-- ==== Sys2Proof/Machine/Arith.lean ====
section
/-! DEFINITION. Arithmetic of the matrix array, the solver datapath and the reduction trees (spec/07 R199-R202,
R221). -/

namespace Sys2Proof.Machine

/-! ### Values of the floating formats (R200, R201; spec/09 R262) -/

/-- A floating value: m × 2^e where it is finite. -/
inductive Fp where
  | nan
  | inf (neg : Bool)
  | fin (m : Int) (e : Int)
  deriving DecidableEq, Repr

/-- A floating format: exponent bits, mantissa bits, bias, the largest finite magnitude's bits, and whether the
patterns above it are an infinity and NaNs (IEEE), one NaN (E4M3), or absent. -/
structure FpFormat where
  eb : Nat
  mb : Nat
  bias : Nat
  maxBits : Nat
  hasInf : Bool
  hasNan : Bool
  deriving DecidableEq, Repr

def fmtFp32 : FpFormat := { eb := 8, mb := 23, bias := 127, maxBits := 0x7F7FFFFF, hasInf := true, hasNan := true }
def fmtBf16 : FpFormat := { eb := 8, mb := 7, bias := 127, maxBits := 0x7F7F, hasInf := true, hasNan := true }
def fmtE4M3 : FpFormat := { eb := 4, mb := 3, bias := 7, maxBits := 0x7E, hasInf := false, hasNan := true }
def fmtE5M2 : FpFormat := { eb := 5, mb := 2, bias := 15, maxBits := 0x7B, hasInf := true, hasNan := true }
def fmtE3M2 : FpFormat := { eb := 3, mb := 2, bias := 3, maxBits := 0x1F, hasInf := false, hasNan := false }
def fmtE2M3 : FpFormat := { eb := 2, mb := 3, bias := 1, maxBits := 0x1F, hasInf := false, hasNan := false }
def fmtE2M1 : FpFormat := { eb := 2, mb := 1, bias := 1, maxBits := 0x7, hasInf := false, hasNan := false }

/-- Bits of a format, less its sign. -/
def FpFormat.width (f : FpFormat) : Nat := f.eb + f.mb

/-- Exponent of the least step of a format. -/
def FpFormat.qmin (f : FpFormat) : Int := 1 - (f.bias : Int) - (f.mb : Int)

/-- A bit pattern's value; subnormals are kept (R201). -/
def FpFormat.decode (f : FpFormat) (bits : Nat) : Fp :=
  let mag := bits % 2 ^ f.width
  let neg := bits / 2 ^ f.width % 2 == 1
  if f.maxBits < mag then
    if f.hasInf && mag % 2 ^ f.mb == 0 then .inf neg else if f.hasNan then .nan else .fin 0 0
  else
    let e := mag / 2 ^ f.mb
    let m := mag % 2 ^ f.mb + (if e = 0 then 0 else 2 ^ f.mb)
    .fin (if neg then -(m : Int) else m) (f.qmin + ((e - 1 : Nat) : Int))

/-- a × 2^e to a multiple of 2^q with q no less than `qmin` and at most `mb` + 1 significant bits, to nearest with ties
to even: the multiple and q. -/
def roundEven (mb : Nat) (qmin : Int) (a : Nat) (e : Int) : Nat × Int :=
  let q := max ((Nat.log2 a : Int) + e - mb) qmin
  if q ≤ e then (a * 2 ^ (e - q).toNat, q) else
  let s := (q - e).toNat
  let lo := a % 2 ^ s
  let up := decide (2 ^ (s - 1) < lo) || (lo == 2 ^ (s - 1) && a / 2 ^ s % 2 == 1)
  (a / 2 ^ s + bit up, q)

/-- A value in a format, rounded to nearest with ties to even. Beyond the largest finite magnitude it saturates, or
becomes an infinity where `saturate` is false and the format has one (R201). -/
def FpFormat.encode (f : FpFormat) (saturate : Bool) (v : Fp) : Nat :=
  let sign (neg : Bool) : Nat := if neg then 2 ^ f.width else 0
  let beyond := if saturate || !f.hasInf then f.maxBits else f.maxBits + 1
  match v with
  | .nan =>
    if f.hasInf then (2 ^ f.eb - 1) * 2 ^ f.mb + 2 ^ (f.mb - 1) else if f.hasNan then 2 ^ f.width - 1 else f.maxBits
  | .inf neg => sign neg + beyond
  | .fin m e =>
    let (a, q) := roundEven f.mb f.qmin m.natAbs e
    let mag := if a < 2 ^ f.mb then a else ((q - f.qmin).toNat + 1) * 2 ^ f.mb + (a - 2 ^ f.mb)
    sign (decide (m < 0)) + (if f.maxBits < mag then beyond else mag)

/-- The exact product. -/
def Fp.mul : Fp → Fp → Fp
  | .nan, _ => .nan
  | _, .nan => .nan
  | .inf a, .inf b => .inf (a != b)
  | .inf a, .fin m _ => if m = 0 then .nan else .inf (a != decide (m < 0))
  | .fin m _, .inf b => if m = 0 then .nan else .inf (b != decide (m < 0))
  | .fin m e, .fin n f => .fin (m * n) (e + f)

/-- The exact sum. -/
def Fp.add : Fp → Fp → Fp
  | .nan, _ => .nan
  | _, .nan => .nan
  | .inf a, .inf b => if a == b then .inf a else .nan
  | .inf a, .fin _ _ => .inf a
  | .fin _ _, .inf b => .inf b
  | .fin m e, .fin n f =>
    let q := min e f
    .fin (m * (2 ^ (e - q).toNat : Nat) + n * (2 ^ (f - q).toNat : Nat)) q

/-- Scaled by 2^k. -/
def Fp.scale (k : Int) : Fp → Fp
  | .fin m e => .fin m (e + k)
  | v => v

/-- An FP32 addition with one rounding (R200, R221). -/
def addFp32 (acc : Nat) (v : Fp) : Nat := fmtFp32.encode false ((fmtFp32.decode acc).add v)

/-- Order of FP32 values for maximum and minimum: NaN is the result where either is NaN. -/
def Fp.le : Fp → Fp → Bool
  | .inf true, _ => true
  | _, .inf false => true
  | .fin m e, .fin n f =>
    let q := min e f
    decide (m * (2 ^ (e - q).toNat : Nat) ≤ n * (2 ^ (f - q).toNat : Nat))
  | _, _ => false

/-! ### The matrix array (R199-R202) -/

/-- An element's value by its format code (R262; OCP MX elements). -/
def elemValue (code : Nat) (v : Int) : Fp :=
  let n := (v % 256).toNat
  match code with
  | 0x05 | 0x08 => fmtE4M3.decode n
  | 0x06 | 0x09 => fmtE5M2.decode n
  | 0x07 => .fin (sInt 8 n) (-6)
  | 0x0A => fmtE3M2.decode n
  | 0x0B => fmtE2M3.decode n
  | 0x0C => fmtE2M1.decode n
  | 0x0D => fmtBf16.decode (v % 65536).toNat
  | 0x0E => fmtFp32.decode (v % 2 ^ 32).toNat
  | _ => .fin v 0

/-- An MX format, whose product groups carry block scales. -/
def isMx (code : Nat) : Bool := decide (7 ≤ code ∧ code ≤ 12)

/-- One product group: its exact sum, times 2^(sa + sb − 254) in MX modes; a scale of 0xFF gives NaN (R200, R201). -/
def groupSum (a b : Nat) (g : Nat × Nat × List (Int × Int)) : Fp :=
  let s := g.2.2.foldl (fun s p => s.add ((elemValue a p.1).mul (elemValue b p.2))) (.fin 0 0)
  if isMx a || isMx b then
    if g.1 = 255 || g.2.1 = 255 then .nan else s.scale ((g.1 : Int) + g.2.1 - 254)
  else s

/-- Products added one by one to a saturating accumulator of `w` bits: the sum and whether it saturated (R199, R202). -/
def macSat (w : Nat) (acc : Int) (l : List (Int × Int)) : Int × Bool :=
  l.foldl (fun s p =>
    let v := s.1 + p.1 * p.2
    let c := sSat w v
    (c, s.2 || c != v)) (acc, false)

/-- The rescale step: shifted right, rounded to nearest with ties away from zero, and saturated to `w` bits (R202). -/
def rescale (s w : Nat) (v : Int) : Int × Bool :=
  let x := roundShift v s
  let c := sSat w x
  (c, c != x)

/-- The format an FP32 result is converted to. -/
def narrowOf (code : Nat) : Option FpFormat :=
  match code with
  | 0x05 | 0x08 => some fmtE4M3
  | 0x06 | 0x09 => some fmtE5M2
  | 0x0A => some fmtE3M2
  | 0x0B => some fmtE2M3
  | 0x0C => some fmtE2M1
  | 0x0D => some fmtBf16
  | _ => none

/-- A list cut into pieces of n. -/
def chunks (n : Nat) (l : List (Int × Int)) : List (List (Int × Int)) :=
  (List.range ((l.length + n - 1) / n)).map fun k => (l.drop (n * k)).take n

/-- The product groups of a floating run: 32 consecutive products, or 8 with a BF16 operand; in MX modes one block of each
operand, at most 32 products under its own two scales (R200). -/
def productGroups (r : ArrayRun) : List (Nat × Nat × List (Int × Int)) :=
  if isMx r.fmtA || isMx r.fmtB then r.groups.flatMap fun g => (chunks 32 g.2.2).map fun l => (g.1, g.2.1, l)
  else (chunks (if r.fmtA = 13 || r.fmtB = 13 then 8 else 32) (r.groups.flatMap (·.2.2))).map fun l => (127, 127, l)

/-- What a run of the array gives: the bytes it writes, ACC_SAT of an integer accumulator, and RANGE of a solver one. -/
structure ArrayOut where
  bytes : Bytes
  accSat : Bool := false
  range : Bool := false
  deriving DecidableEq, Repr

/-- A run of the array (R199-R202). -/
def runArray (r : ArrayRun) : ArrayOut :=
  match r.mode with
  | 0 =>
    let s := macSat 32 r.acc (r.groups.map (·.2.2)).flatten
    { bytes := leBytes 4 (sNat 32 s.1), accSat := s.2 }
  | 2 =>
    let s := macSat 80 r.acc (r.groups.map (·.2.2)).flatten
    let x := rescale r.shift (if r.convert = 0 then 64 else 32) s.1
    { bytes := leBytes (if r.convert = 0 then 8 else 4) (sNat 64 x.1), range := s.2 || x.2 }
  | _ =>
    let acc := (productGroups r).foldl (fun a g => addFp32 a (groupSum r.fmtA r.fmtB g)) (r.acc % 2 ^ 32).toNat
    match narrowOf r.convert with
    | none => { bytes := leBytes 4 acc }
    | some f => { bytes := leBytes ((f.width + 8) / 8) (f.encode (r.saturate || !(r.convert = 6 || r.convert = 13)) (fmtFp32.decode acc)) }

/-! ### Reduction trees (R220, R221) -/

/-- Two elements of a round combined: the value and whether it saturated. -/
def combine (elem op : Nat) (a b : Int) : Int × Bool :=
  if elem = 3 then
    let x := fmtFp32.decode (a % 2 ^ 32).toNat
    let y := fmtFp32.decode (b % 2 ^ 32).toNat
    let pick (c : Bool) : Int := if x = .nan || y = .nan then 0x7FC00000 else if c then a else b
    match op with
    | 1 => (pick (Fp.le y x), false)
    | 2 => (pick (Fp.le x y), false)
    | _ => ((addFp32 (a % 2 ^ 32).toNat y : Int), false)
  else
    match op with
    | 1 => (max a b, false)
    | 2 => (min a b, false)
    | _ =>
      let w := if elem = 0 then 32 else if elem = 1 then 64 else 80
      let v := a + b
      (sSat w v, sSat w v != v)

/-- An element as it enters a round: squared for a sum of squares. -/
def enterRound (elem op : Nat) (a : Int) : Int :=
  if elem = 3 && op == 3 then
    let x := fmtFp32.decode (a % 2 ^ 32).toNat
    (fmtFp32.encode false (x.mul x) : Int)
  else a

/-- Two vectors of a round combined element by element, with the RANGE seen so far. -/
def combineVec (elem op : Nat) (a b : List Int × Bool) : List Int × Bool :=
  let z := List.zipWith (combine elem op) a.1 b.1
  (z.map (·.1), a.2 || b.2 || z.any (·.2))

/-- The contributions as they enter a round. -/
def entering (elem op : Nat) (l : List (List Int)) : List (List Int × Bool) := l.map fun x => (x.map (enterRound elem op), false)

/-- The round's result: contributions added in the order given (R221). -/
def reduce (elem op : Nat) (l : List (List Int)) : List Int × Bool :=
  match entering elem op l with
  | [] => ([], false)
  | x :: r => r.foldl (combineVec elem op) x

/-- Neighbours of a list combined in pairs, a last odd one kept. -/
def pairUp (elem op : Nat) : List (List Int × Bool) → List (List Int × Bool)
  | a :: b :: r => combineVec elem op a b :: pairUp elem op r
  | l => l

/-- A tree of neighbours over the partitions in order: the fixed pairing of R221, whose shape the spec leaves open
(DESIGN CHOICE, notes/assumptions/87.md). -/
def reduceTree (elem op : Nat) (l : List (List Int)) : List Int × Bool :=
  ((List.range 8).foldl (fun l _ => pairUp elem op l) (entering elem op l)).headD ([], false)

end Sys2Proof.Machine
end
-*-
● WORK TASK:
Where a line of the data includes the string "flatten", list that line.

● COMPLETED EXERCISE:
    let s := macSat 32 r.acc (r.groups.map (·.2.2)).flatten
    let s := macSat 80 r.acc (r.groups.map (·.2.2)).flatten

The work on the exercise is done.